►

-- ==== Sys2Proof/Tests/Slice0.lean ====
section
/-! SUPPORT. Tests: the check of each ill-formed term, the bytes of cells and frames, one step of each command on a small
state, and for each statement a state and operands that meet its hypotheses. Expected results are the manual's, or
worked by hand from its rules. -/

set_option maxRecDepth 20000

namespace Sys2Proof.Tests

open Sys2Proof Sys2Proof.Machine

/-! ### Small states -/

/-- The state that a command leaves. -/
def after (i : Instr) (s : State) : State :=
  match exec i s with
  | .next t => t
  | .fault _ => s
  | .refused _ => s

/-- A node in state `node` at address `a`, everything else at its power-on defaults. -/
def nodeIn (node : NodeState) (a : BitVec 6) : State :=
  { State.reset with trunk := { line := .present, node := node, addr := a, waiting := none, sending := none } }

/-- A RUNNING node at address 5. -/
def running : State := nodeIn .running 5

/-- An ADDRESSED node at address 5. -/
def addressed : State := nodeIn .addressed 5

/-- A LISTENING node. -/
def listening : State := nodeIn .listening 0

/-- A cell header to the node at address 5. -/
def toNode (stream : Byte) (seq : Bool) : CellHdr := { seq := seq, addr := 5, stream := stream }

/-- A cell header for stream 0 of the node at address 5. -/
def toMgmt : CellHdr := toNode 0 true

/-- The header fields of a request. -/
def fieldsOf (target : Half) (value : Word) (length : Half) : ReqFields :=
  { flags := 0, target := target, value := value, length := length, tag := 0xABCD#16 }

/-- A FLOW DOWN stream with one side of 32 bytes on branch 2, channel 3, in the last block of the pool. -/
def flowDown : Entry :=
  { Entry.default with enabled := true, dir := .down, branch := 2, channel := 3, baseBlock := 1023 }

/-- The same with two continuous sides and a burst count of 2. -/
def burstDown : Entry :=
  { flowDown with continuous := true, twoSides := true, sideSize := 2, baseBlock := 100, burstCount := 2,
                  holdAtEnd := true }

/-- A FLOW UP stream with two sides of 64 bytes on branch 2, channel 3. -/
def flowUp : Entry :=
  { Entry.default with enabled := true, branch := 2, channel := 3, baseBlock := 8, sideSize := 2, twoSides := true,
                       frameLimit := 32 }

/-- A CYCLIC DOWN stream with one side of 32 bytes and period 1. -/
def cyclicDown : Entry := { flowDown with cls := .cyclic, baseBlock := 0 }

/-- A CYCLIC UP stream with one side of 32 bytes and period 1. -/
def cyclicUp : Entry := { cyclicDown with dir := .up, frameLimit := 32 }

/-- The running node with stream 4 set up by an entry, OPEN, its record adjusted by `f`. -/
def withEntry (e : Entry) (f : Stream → Stream) : State :=
  { running with
    streams := running.streams.set 4 (f { Stream.idle e with response := .opened }),
    routes := match e.key? with
      | some k => running.routes.set k.index (some 4)
      | none => running.routes }

/-- The state with branch 2 adjusted by `f`. -/
def withPort (f : Branch → Branch) (s : State) : State := s.withBranch 2 (f (s.branch 2))

/-- A link that is UP, its transmitter IDLE. -/
def linkUp (br : Branch) : Branch := { br with link := .up, line := .present, tx := .idle }

/-- A link in TRAINING. -/
def training (br : Branch) : Branch := { br with link := .training, line := .present }

/-- A timebase LOCKED at count 41 by a marker taken at 1000 µs. -/
def locked : Timebase :=
  { Timebase.reset with state := .locked, count := 41, last := some { time := 16000, kind := .marker },
                        timer := some 20000 }

/-- A timebase COASTING at count 42 since an interpolated boundary at 1250 µs. -/
def coasting : Timebase :=
  { locked with state := .coasting, count := 42, consecutive := 1,
                last := some { time := 20000, kind := .interpolated false }, timer := some 24000 }

/-- The state with the timebase `t`. -/
def withTimebase (t : Timebase) (s : State) : State := { s with timebase := t }

/-- The state with the Management Engine adjusted. -/
def withMgmt (f : Mgmt → Mgmt) (s : State) : State := { s with mgmt := f s.mgmt }

/-- A CLOSED side with `n` bytes, closed by `cause`. -/
def closedSide (n : Nat) (cause : CloseCause) : Side :=
  { state := .closed, fill := n, drain := 0, cause := some cause, marked := false }

/-- The stream with a CLOSED side 0 of 32 bytes at the head of its close order. -/
def oneClosed (st : Stream) : Stream := { st with side0 := closedSide 32 .single, order := [0] }

/-! ### Ill-formed terms, one for each check -/

theorem wf_put_payload : (Instr.put toMgmt (List.replicate 1025 0)).wf = false := by decide
theorem wf_badCode_payload : (Instr.requestBadCode toMgmt (List.replicate 1025 0)).wf = false := by decide
theorem wf_badCode_names : (Instr.requestBadCode toMgmt (0x0F#8 :: List.replicate 11 0)).wf = false := by decide
theorem wf_enable_value : (Instr.branchEnable toMgmt (fieldsOf 0 2 0)).wf = false := by decide
theorem wf_enable_target : (Instr.branchEnable toMgmt (fieldsOf 6 1 0)).wf = false := by decide
theorem wf_disable_value : (Instr.branchDisable toMgmt (fieldsOf 0 1 0)).wf = false := by decide
theorem wf_retrain_value : (Instr.branchRetrain toMgmt (fieldsOf 0 4 0)).wf = false := by decide
theorem wf_control_acts : (Instr.branchControl toMgmt (fieldsOf 5 3 0)).wf = false := by decide
theorem wf_data_payload {p : List Byte} (h : p.length = 65536) : (Instr.data 0 0 p).wf = false := by
  simp [Instr.wf, framePayloadOk, h]
theorem wf_dataLast_payload {p : List Byte} (h : p.length = 65536) : (Instr.dataLast 0 0 p).wf = false := by
  simp [Instr.wf, framePayloadOk, h]
theorem wf_credit_payload {p : List Byte} (h : p.length = 65536) : (Instr.credit 0 0 p).wf = false := by
  simp [Instr.wf, framePayloadOk, h]

/-! ### Bytes (R177, 11.1, 11.2, 11.4), the checks worked outside the model -/

/-- The manual's example: the nine bytes 31h to 39h give 29B1h. -/
theorem test_crc_example :
    crc [0x31, 0x32, 0x33, 0x34, 0x35, 0x36, 0x37, 0x38, 0x39] = 0x29B1#16 := by decide

theorem test_bytes_cycle :
    cellCommand 7 [0x10, 0xAB, 0xCD, 0x00, 0x02, 0x12, 0x34, 0x8B, 0x5B] =
      .cycle { seq := false, addr := 0xAB, stream := 0xCD } 0x1234 7 := by decide
theorem test_bytes_put :
    cellCommand 0 [0x22, 0x05, 0x04, 0x00, 0x03, 0xDE, 0xAD, 0xBF, 0x62, 0xA9] =
      .put (toNode 4 true) [0xDE, 0xAD, 0xBF] := by decide
theorem test_bytes_fetch :
    cellCommand 0 [0x30, 0x05, 0x1F, 0x00, 0x00, 0xCE, 0xF5] = .fetch (toNode 31 false) := by decide
theorem test_bytes_ask :
    cellCommand 0 [0x42, 0x3F, 0x01, 0x00, 0x00, 0x8B, 0xD0] = .ask { seq := true, addr := 63, stream := 1 } := by
  decide
theorem test_bytes_ack :
    cellCommand 0 [0x62, 0x00, 0x00, 0x00, 0x00, 0x4C, 0x53] = .ack { seq := true, addr := 0, stream := 0 } := by
  decide
theorem test_bytes_set_response :
    cellCommand 0 [0x52, 0x05, 0x00, 0x00, 0x0C, 0x08, 0x00, 0x00, 0x04, 0x00, 0x00, 0x01, 0x01, 0x00, 0x00, 0xAB,
      0xCD, 0x07, 0xFF] = .setResponse toMgmt (fieldsOf 4 0x0101 0) := by decide
theorem test_bytes_branch_disable :
    cellCommand 0 [0x50, 0x05, 0x00, 0x00, 0x0C, 0x0A, 0x00, 0x00, 0x05, 0x00, 0x00, 0x00, 0x02, 0x00, 0x00, 0x00,
      0x07, 0xD9, 0x02] = .branchDisable (toNode 0 false) { fieldsOf 5 2 0 with tag := 7 } := by decide
theorem test_bytes_branch_control :
    cellCommand 0 [0x50, 0x05, 0x00, 0x00, 0x0C, 0x0A, 0x00, 0x00, 0x06, 0x00, 0x00, 0x00, 0x02, 0x00, 0x00, 0x00,
      0x07, 0xF4, 0x46] = .branchControl (toNode 0 false) { fieldsOf 6 2 0 with tag := 7 } := by decide
theorem test_bytes_bad_code :
    cellCommand 0 [0x50, 0x05, 0x00, 0x00, 0x01, 0x10, 0x7C, 0xD3] = .requestBadCode (toNode 0 false) [0x10] := by
  decide
theorem test_bytes_unknown_kind :
    cellCommand 0 [0x80, 0x05, 0x00, 0x00, 0x00, 0x8F, 0x99] = .cellUnknownKind := by decide
theorem test_bytes_bad_check :
    cellCommand 0 [0x30, 0x05, 0x1F, 0x00, 0x00, 0xCE, 0xF4] = .cellBadCheck := by decide
theorem test_bytes_align : frameCommand 1 [0x00, 0x00, 0x00, 0xCC, 0x9C] = .align 1 := by decide
theorem test_bytes_data : frameCommand 1 [0x13, 0x00, 0x02, 0x01, 0x02, 0x86, 0x97] = .data 1 3 [1, 2] := by decide
theorem test_bytes_data_last : frameCommand 1 [0x27, 0x00, 0x00, 0xCF, 0xCA] = .dataLast 1 7 [] := by decide
theorem test_bytes_credit : frameCommand 1 [0x42, 0x00, 0x01, 0x09, 0xA5, 0x2C] = .credit 1 2 [9] := by decide
theorem test_bytes_unwanted :
    frameCommand 1 [0x31, 0x00, 0x03, 0x01, 0x00, 0x20, 0xEC, 0xB2] = .unwantedFrame 1 := by decide
theorem test_bytes_frame_bad_check : frameCommand 1 [0x42, 0x00, 0x01, 0x09, 0xA5, 0x2D] = .frameBadCheck 1 := by
  decide
/-- The bytes that the part sends: a GRANT of 2 sides of 2048 bytes, a REVOKE of a DOWN key, a HALT with ATTN. -/
theorem test_bytes_grant :
    (TxFrame.grant 5 2 2048).bytes = [0x35, 0x00, 0x03, 0x02, 0x08, 0x00, 0x1E, 0x88] := by decide
theorem test_bytes_revoke : (TxFrame.revoke 6 .down).bytes = [0x56, 0x00, 0x01, 0x01, 0xF5, 0x72] := by decide
theorem test_bytes_halt :
    ({ answer := { kind := .halt, addr := 5, stream := 4, seq := true, payload := [] }, attn := true } : UpCell).bytes =
      [0xB3, 0x05, 0x04, 0x00, 0x00, 0xB1, 0x65] := by decide
/-- The entry at its power-on defaults reads as 11.5 says. -/
theorem test_entry_default :
    Entry.default.bytes = [0, 0, 0, 0, 0x00, 0x20, 0x01, 0x00, 0, 0, 0x01, 0, 0, 0, 0, 0] := by decide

◄

Beginning with the line containing "def closedSide (n" in the material above, copy every line exactly until you have copied the line containing "each check -/".

def closedSide (n : Nat) (cause : CloseCause) : Side :=
  { state := .closed, fill := n, drain := 0, cause := some cause, marked := false }

/-- The stream with a CLOSED side 0 of 32 bytes at the head of its close order. -/
def oneClosed (st : Stream) : Stream := { st with side0 := closedSide 32 .single, order := [0] }

/-! ### Ill-formed terms, one for each check -/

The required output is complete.